##### INFORMATION PROVIDED

-- ==== Sys2Proof/Laws/Display.lean ====
section
/-! SUPPORT. The framebuffer: what each step of a drawing does to each cell. -/

namespace Sys2Proof.Machine

/-- A toggle changes one cell (spec/42_display.md R171). -/
@[simp] theorem cell_toggle (fb : Framebuffer) (x x' : Fin 64) (y y' : Fin 32) :
    (fb.toggle x y).cell x' y' = (fb.cell x' y' ^^ decide (x' = x ∧ y' = y)) := by
  simp only [Framebuffer.cell, Framebuffer.toggle, Vector.getElem_set]
  by_cases hy : y.val = y'.val
  · have hy' : y' = y := Fin.ext hy.symm
    subst hy'
    by_cases hx : x.val = x'.val
    · have hx' : x' = x := Fin.ext hx.symm
      subst hx'
      simp
    · have hx' : ¬ x' = x := fun e => hx (by rw [e])
      simp [hx, hx']
  · have hy' : ¬ y' = y := fun e => hy (by rw [e])
    simp [hy, hy']

/-- The blank framebuffer holds no 1. -/
@[simp] theorem cell_blank (x : Fin 64) (y : Fin 32) : Framebuffer.blank.cell x y = false := by
  simp [Framebuffer.blank, Framebuffer.cell]

/-- A pixel past an edge changes nothing (spec/42_display.md R173, `clip`). -/
@[simp] theorem plot_none (cv : Canvas) : cv.plot none = cv := rfl

/-- A plotted pixel toggles its cell, and is a collision where the cell was 1. -/
@[simp] theorem plot_some (cv : Canvas) (x : Fin 64) (y : Fin 32) :
    cv.plot (some (x, y)) = { fb := cv.fb.toggle x y, hit := cv.hit || cv.fb.cell x y } := rfl

/-- Under `wrap` every pixel has a cell (spec/42_display.md R173). -/
@[simp] theorem pixelCell_wrap (x0 y0 r c : Nat) :
    pixelCell .wrap x0 y0 r c = some (Fin.ofNat 64 (x0 + c), Fin.ofNat 32 (y0 + r)) := rfl

/-- Two framebuffers with the same cells are one. -/
theorem fb_ext {fb fb' : Framebuffer} (h : ∀ x y, fb.cell x y = fb'.cell x y) : fb = fb' := by
  apply Vector.ext
  intro y hy
  apply Vector.ext
  intro x hx
  exact h ⟨x, hx⟩ ⟨y, hy⟩

end Sys2Proof.Machine
end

##########

- [PROBLEM DESCRIPTION]
An exact transcription of all the material above is the expected answer.

- [TASK RESPONSE]
-- ==== Sys2Proof/Laws/Display.lean ====
section
/-! SUPPORT. The framebuffer: what each step of a drawing does to each cell. -/

namespace Sys2Proof.Machine

/-- A toggle changes one cell (spec/42_display.md R171). -/
@[simp] theorem cell_toggle (fb : Framebuffer) (x x' : Fin 64) (y y' : Fin 32) :
    (fb.toggle x y).cell x' y' = (fb.cell x' y' ^^ decide (x' = x ∧ y' = y)) := by
  simp only [Framebuffer.cell, Framebuffer.toggle, Vector.getElem_set]
  by_cases hy : y.val = y'.val
  · have hy' : y' = y := Fin.ext hy.symm
    subst hy'
    by_cases hx : x.val = x'.val
    · have hx' : x' = x := Fin.ext hx.symm
      subst hx'
      simp
    · have hx' : ¬ x' = x := fun e => hx (by rw [e])
      simp [hx, hx']
  · have hy' : ¬ y' = y := fun e => hy (by rw [e])
    simp [hy, hy']

/-- The blank framebuffer holds no 1. -/
@[simp] theorem cell_blank (x : Fin 64) (y : Fin 32) : Framebuffer.blank.cell x y = false := by
  simp [Framebuffer.blank, Framebuffer.cell]

/-- A pixel past an edge changes nothing (spec/42_display.md R173, `clip`). -/
@[simp] theorem plot_none (cv : Canvas) : cv.plot none = cv := rfl

/-- A plotted pixel toggles its cell, and is a collision where the cell was 1. -/
@[simp] theorem plot_some (cv : Canvas) (x : Fin 64) (y : Fin 32) :
    cv.plot (some (x, y)) = { fb := cv.fb.toggle x y, hit := cv.hit || cv.fb.cell x y } := rfl

/-- Under `wrap` every pixel has a cell (spec/42_display.md R173). -/
@[simp] theorem pixelCell_wrap (x0 y0 r c : Nat) :
    pixelCell .wrap x0 y0 r c = some (Fin.ofNat 64 (x0 + c), Fin.ofNat 32 (y0 + r)) := rfl

/-- Two framebuffers with the same cells are one. -/
theorem fb_ext {fb fb' : Framebuffer} (h : ∀ x y, fb.cell x y = fb'.cell x y) : fb = fb' := by
  apply Vector.ext
  intro y hy
  apply Vector.ext
  intro x hx
  exact h ⟨x, hx⟩ ⟨y, hy⟩

end Sys2Proof.Machine
end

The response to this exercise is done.